Materials provided:
____

theorem exec_cropBox_of_ok {i out b : Region} {v : State × List Nat} {r : State × Nat × Nat} (ho : s.onEntry tok e.entry e.unit = some o)
    (hport : s.portHeld o.src = false) (hconv : o.e.conv = false) (hkind : o.e.kind = 4)
    (hi : o.x.region (CropE.ofWords o.ws).inn.index = some i) (hout : o.x.region (CropE.ofWords o.ws).out.index = some out)
    (hb : o.x.region (CropE.ofWords o.ws).box.index = some b) (hv : o.boxWords s b = .ok v)
    (hr : (o.crop i out v.2).run o.x v.1 o.u.chunk = .ok r) : exec (.cropBox tok e .none) s =
      .next (let last := decide ((CropE.ofWords o.ws).outH ≤ o.u.chunk + 1)
        (r.1.countBox 0x154000 o.inst (if last then 1 else 0) r.2.1 (if last && (o.crop i out v.2).invalid then 1 else 0) r.2.2).advEntry
          o last true v.2) := by
  have hcrop : (s.onEntry tok e.entry e.unit).filter (fun o => !o.e.conv && o.e.kind == 4) = some o := by simp [ho, hconv, hkind]
  show execCropBox tok e .none s = _
  simp only [execCropBox, hcrop, hi, hout, hb]
  refine congrArg _ (OnEntry.unitWork_of_ok hport ?_)
  simp only [bind, pure, Except.pure]
  rw [← OnEntry.boxWords, hv]
  simp only [Except.bind, hr, State.countRow, State.countBox]

end

/-! ## The statement -/

/-- Settles O60, one instruction after the other. That one lent tile is enough for a query block and what PIXELS and PAD_TAPS count are the
model's choice (log entries 15, 18). -/
theorem engineEntries : Obligations.EngineEntries := by
  intro s tok e o
  refine ⟨fun h hs hd => ⟨exec_engineEntryStart_of_wait h, exec_engineEntryStart_of_units h hs hd, fun hw hu => ?_⟩,
    fun u ho hport => ⟨fun i op f hop a ha => ⟨?_, ?_⟩, fun a ins v ha hins hv => ?_,
      fun b hb => ⟨exec_queryBlock_of_not_lent ho hb, fun v => exec_queryBlock_of_lent ho hport hb⟩,
      fun i op n f hop a r ha hk hr => ?_, fun i out b v r hconv hkind hi hout hb hv hr => ?_⟩⟩
  · rw [exec_engineEntryStart_of_met h hs hd hw, hu]
    rfl
  · intro s1 codes tail v ins r w z hstart htail hins hf hw hz
    rw [exec_of_carryingOps ho hop ha, OnEntry.glazeMeet_none hport, OnEntry.runChunk_of_ok hstart htail hins hf hw hz]
  · intro w ad hkeeps hk hlo hhi
    rw [exec_of_carryingOps ho hop ha, OnEntry.glazeMeet_record hport hkeeps hk hlo hhi]
  · exact ⟨_, exec_mask_of_ok ho hport ha hins hv, State.counted64_bump64 .., State.bump64_rest ..⟩
  · obtain ⟨lost, hexec⟩ := exec_of_imageOps ho hop ha
    rw [OnEntry.runRow_of_ok hport hk hr] at hexec
    exact ⟨_, hexec, State.countRow_word8 .., State.countRow_word10 .., State.countRow_word18 .., State.countRow_rest ..⟩
  · exact ⟨_, exec_cropBox_of_ok ho hport hconv hkind hi hout hb hv hr, State.countBox_word8 .., State.countBox_word10 ..,
      State.countBox_word18 .., State.countBox_word1C .., State.countBox_rest ..⟩

end Sys2Proof.Machine
end

section
/-! SUPPORT. The CLEAR writes that clear ranges of registers and nothing else (06 R206 to 16 R519, 18 R544): the statement O7 settled. -/

namespace Sys2Proof.Machine

/-- LINK_CLEAR (R471) clears the counters of all links, then those of each port. -/
theorem State.clearLink_eq_clearAll (s : State) :
    s.clearLink = s.clearAll ((0x200020, 0x14) :: (List.range 12).map fun p => (0x200110 + 0x40 * p, 0x1C)) := by
  rw [State.clearAll_cons, State.clearAll, List.foldl_map, State.clearLink]

/-- ING_CLEAR (R291) clears the counters of the block, then those of each sensor. -/
theorem State.clearIng_eq_clearAll (s : State) :
    s.clearIng = s.clearAll ((0x300008, 0x10) :: (List.range 24).map fun i => (0x300108 + 0x20 * i, 0x14)) := by
  rw [State.clearAll_cons, State.clearAll, List.foldl_map, State.clearIng]

/-- A register write whose operation clears some ranges, where every register is open: the step completes and has cleared exactly them. -/
theorem exec_cleared_of_act {s : State} (h : s.openRegs) {i : Instr} {r : Requester} {off : Nat} {f : State → State} {rs : List (Nat × Nat)}
    (hexec : exec i s = .next (s.act r off f)) (hf : ∀ u : State, f u = u.clearAll rs) : ∃ t, exec i s = .next t ∧ s.Cleared t r rs := by
  refine ⟨_, hexec, ?_⟩
  rw [State.act_of_openRegs h, hf]
  exact s.cleared_clearAll r rs

/-- Settles O7: the operation behind each CLEAR bit is a clear of the ranges listed. -/
theorem clearResetsItsCounters : Obligations.ClearResetsItsCounters := by
  intro s r h
  refine ⟨fun n => ⟨?glz, ?att⟩, fun n => ⟨?itx, ?crs, ?rtc⟩, fun n => ?dma, fun n => ?cv, fun n => ?adapt,
    ?hbmErr, ?mig, ?ftl, ?cp, ?sched, ?time, ?dep, ?link, ?ing⟩
  case link => exact exec_cleared_of_act h rfl State.clearLink_eq_clearAll
  case ing => exact exec_cleared_of_act h rfl State.clearIng_eq_clearAll
  all_goals exact exec_cleared_of_act h rfl fun _ => rfl

end Sys2Proof.Machine
end

section
/-! SUPPORT. What a signal to an object leaves alone (13 R404-R413, 14 R443-R451): every ingest context, whether the signal is an add here or a
remote one. -/

namespace Sys2Proof.Machine

section
variable (s : State)

theorem State.settle_ingest : s.settle.ingest = s.ingest := by
  unfold State.settle
  refine foldl_keeps (g := State.ingest) (fun u t => ?_) _ s
  dsimp only
  split
  · rfl
  · split <;> rfl

theorem State.addObj_ingest (i n : Nat) : (s.addObj i n).ingest = s.ingest := State.settle_ingest _

theorem State.sendMsg_ingest (p : Nat) (m : Msg) (n : Nat) : (s.sendMsg p m n).ingest = s.ingest := by
  unfold State.sendMsg
  dsimp only
  split <;> rfl

theorem State.sendTx_ingest (t : OpenTx) (p : Nat) : (s.sendTx t p).ingest = s.ingest := State.sendMsg_ingest ..

theorem State.hubCheck_ingest (n : Nat) (bad : Bool) : (s.hubCheck n bad).ingest = s.ingest := by
  unfold State.hubCheck
  dsimp only
  split <;> rfl

theorem State.failOp_ingest (proxy tok : Option Nat) (st d : Nat) (flag : Bool) : (s.failOp proxy tok st d flag).ingest = s.ingest := by
  cases proxy with
  | none => cases tok <;> rfl
  | some o => cases flag <;> cases tok <;> rfl

theorem State.closeTx_ingest (t : OpenTx) : (s.closeTx t).ingest = s.ingest := by
  unfold State.closeTx
  split <;> rfl

theorem State.failTx_ingest (t : OpenTx) (st : Nat) (flag : Bool) : (s.failTx t st flag).ingest = s.ingest :=
  (State.failOp_ingest ..).trans (State.closeTx_ingest ..)

/-- Issuing a transaction, or failing it where no port is UP, leaves every ingest context. -/
theorem State.tryIssue_ingest (id : Nat) : (s.tryIssue id).ingest = s.ingest := by
  unfold State.tryIssue
  split
  · rfl
  split
  · rfl
  split
  · exact State.failTx_ingest ..
  split
  · rfl
  · refine (State.sendTx_ingest ..).trans ?_
    split
    · exact State.hubCheck_ingest ..
    · rfl

theorem State.issueTx_ingest (t : OpenTx) : (s.issueTx t).ingest = s.ingest := by
  refine (State.tryIssue_ingest ..).trans ?_
  cases t.tok <;> rfl

theorem State.freeSignal_ingest (i n : Nat) : (s.freeSignal i n).ingest = s.ingest := by
  unfold State.freeSignal State.signal
  split
  · rfl
  dsimp only
  split
  · exact State.addObj_ingest ..
  split
  · exact State.addObj_ingest ..
  · exact State.issueTx_ingest ..

end

end Sys2Proof.Machine
end

section
/-! SUPPORT. The units of a command are released at its end (12 R382 step 6, 13 R419): none of it is left, and every command is as before. -/

namespace Sys2Proof.Machine

section
variable {s : State} {u w : SUnit}

theorem State.account_units (s : State) (n : Int) (c : Nat) (f : Acct → Acct) : (s.account n c f).sch.units = s.sch.units := rfl

theorem State.charge_cmds (s : State) (u : SUnit) : (s.charge u).cmds = s.cmds := by
  unfold State.charge
  exact foldl_keeps (g := State.cmds) (fun _ _ => by rfl) _ _

/-- A charge changes of the units no more than since when the charged one holds its resource. -/
theorem State.mem_units_of_charge (h : w ∈ (s.charge u).sch.units) : ∃ v ∈ s.sch.units, v.id = w.id ∧ v.tok = w.tok := by
  obtain ⟨v, hv, rfl⟩ := List.mem_map.1 h
  rw [foldl_keeps (g := fun t : State => t.sch.units) fun _ _ => State.account_units ..] at hv
  refine ⟨v, hv, ?_⟩
  split <;> exact ⟨rfl, rfl⟩

theorem State.dropUnit_cmds (s : State) (u : SUnit) : (s.dropUnit u).cmds = s.cmds := by
  unfold State.dropUnit
  dsimp only
  split
  · exact State.charge_cmds ..
  · rfl

theorem State.mem_units_of_dropUnit (h : w ∈ (s.dropUnit u).sch.units) :
    w.id ≠ u.id ∧ ∃ v ∈ s.sch.units, v.id = w.id ∧ v.tok = w.tok := by
  obtain ⟨hw, hid⟩ := List.mem_filter.1 h
  refine ⟨by simpa using hid, ?_⟩
  split at hw
  · exact State.mem_units_of_charge hw
  · exact ⟨w, hw, rfl, rfl⟩

theorem State.mem_units_of_foldl_dropUnit {us : List SUnit} : ∀ {s : State}, w ∈ (us.foldl (fun s u => s.dropUnit u) s).sch.units →
    (∀ u ∈ us, w.id ≠ u.id) ∧ ∃ v ∈ s.sch.units, v.id = w.id ∧ v.tok = w.tok := by
  induction us with
  | nil => exact fun h => ⟨by simp, w, h, rfl, rfl⟩
  | cons u us ih =>
    intro s h
    obtain ⟨hids, v, hv, hid, htok⟩ := ih h
    obtain ⟨hne, v', hv', hid', htok'⟩ := State.mem_units_of_dropUnit hv
    exact ⟨List.forall_mem_cons.2 ⟨hid ▸ hne, hids⟩, v', hv', hid'.trans hid, htok'.trans htok⟩

/-- A command that has given its units up has none. -/
theorem State.tok_ne_of_mem_dropUnits {tok : Nat} (h : w ∈ (s.dropUnits tok).sch.units) : w.tok ≠ tok := by
  obtain ⟨hids, v, hv, hid, htok⟩ := State.mem_units_of_foldl_dropUnit h
  intro hw
  exact hids v (List.mem_filter.2 ⟨hv, by simp [htok, hw]⟩) hid.symm

theorem State.dropUnits_cmds (s : State) (tok : Nat) : (s.dropUnits tok).cmds = s.cmds :=
  foldl_keeps (g := State.cmds) State.dropUnit_cmds _ s

end

end Sys2Proof.Machine
end

section
/-! SUPPORT. Ingest contexts and the commands that begin on them (09 R275-R277, R281, R283): INGEST_OPEN, INGEST_CLOSE, INGEST_VIDEO, INGEST_STILL
and INGEST_SCAN, one lemma per outcome. -/

namespace Sys2Proof.Machine

@[simp] theorem State.ing_setIng_self (s : State) (i : Nat) (x : Option Ingest) : (s.setIng i x).ing i = x := SMap.get_set_self

theorem State.ing_setIng_ne (s : State) {i k : Nat} (x : Option Ingest) (h : k ≠ i) : (s.setIng i x).ing k = s.ing k := SMap.get_set_ne h

/-! ## INGEST_OPEN (R275-R277) -/

/-- The entries of the sensor table as INGEST_OPEN reads them, 32 words each (R277). -/
def Cmd.sensorWords (c : Cmd) (bs : List Byte) : List (List Nat) :=
  (List.range (c.f 0x44 5 0)).map fun i => wordsOf 32 ((bs.drop (128 * i)).take 128)

/-- The context an INGEST_OPEN describes (R276). -/
def Cmd.context (c : Cmd) (bs : List Byte) : Ingest :=
  { epoch := c.q 0x48, period := c.w 0x50, ringBase := c.q 0x58, ringSlots := c.f 0x54 12 0, slotBytes := c.w 0x60
    sensors := (c.sensorWords bs).map Sensor.ofWords, poseBase := c.q 0x70, poseCount := c.w 0x64, live := c.flag 0
    sealSync := c.f 0x44 29 16 }

/-- A parameter of INGEST_OPEN lies outside its range (R276). -/
def Cmd.openOutOfRange (c : Cmd) : Prop :=
  c.w 0x50 < 1000000 ∨ 1000000000 < c.w 0x50 ∨ c.f 0x54 12 0 < 2 ∨ 4096 < c.f 0x54 12 0 ∨ c.w 0x60 % 4096 ≠ 0 ∨ c.f 0x44 5 0 = 0 ∨
    32 < c.f 0x44 5 0 ∨ c.w 0x64 < 2 ∨ 1048576 < c.w 0x64

/-- The sensor table is refused for an entry that breaks its rules, or for tensors that clash (R276, R277). -/
def Cmd.tableBad (c : Cmd) (bs : List Byte) : Bool :=
  (c.sensorWords bs).any sensorBad || sensorsClash (c.w 0x60) ((c.sensorWords bs).map Sensor.ofWords)

theorem Cmd.tableBad_eq_true {c : Cmd} {bs : List Byte} : c.tableBad bs = true ↔
    (∃ e ∈ c.sensorWords bs, sensorBad e = true) ∨ sensorsClash (c.w 0x60) ((c.sensorWords bs).map Sensor.ofWords) = true := by
  rw [Cmd.tableBad, Bool.or_eq_true, List.any_eq_true]

theorem Cmd.tableBad_eq_false {c : Cmd} {bs : List Byte} (hes : ∀ e ∈ c.sensorWords bs, sensorBad e = false)
    (hxs : sensorsClash (c.w 0x60) ((c.sensorWords bs).map Sensor.ofWords) = false) : c.tableBad bs = false := by
  rw [Cmd.tableBad, hxs, Bool.or_false, List.any_eq_false]
  exact fun e he => Bool.eq_false_iff.1 (hes e he)

section
variable {s : State} {tok : Nat} {c : Cmd} {r : State × List Byte}

theorem execIngestOpen_of_out_of_range (hb : s.Begins tok 0x0500 c) (h : c.openOutOfRange) :
    exec (.ingestOpen tok) s = .next (s.endedAt tok 0x1001 0) := by
  unfold Cmd.openOutOfRange at h
  show execIngestOpen tok s = _
  unfold execIngestOpen
  rw [hb.may]
  dsimp only
  rw [if_pos h, State.instant_eq_endedAt _ _ _ (by decide)]

/-- INGEST_OPEN whose parameters lie in their ranges and whose sensor table can be read: the table, then the scene decide. -/
theorem execIngestOpen_of_table (hb : s.Begins tok 0x0500 c) (h : ¬ c.openOutOfRange)
    (hr : s.rd (.dva (c.q 0x68)) (128 * c.f 0x44 5 0) = .ok r) :
    exec (.ingestOpen tok) s = .next (
      if c.tableBad r.2 then r.1.endedAt tok 0x1001 0
      else if (r.1.ing c.ingScene).isSome then r.1.endedAt tok 0x2006 0
      else if (r.1.scene c.ingScene).isNone then r.1.endedAt tok 0x2007 0
      else (r.1.setIng c.ingScene (some (c.context r.2))).endedAt tok 0 0) := by
  unfold Cmd.openOutOfRange at h
  show execIngestOpen tok s = _
  unfold execIngestOpen
  rw [hb.may]
  dsimp only
  rw [if_neg h, hr]
  simp only [bind, Except.bind, pure, Except.pure]
  rw [← Cmd.sensorWords, ← Cmd.tableBad]
  split
  · rw [← State.instant_eq_endedAt _ _ _ (by decide), State.after]
  split
  · rw [← State.instant_eq_endedAt _ _ _ (by decide), State.after]
  split
  · rw [← State.instant_eq_endedAt _ _ _ (by decide), State.after]
  · rw [← State.instant_eq_endedAt _ _ _ (by decide), State.after, Cmd.context]

/-! ## INGEST_CLOSE (R275) -/

theorem execIngestClose_of_begins (hb : s.Begins tok 0x0501 c) :
    exec (.ingestClose tok) s = .next ((s.setIng c.ingScene none).endedAt tok 0 0) := by
  show execIngestClose tok s = _
  simp [execIngestClose, hb.may, State.instant_eq_endedAt]

/-! ## INGEST_VIDEO, INGEST_STILL and INGEST_SCAN (R281, R283) -/

/-- The commands that begin on a sensor of a KIND: row, opcode, KIND and the kind of the unit. -/
def sensorOps (tok : Nat) : List (Instr × Nat × Nat × Nat) :=
  [(.ingestVideo tok, 0x0502, 1, 7), (.ingestStill tok, 0x0503, 2, 7), (.ingestScan tok, 0x0504, 3, 8)]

____

Exercise objective:
The answer must be every line of the records above that holds the word "whose".

Answer box:
/-- A register write whose operation clears some ranges, where every register is open: the step completes and has cleared exactly them. -/
/-- INGEST_OPEN whose parameters lie in their ranges and whose sensor table can be read: the table, then the scene decide. -/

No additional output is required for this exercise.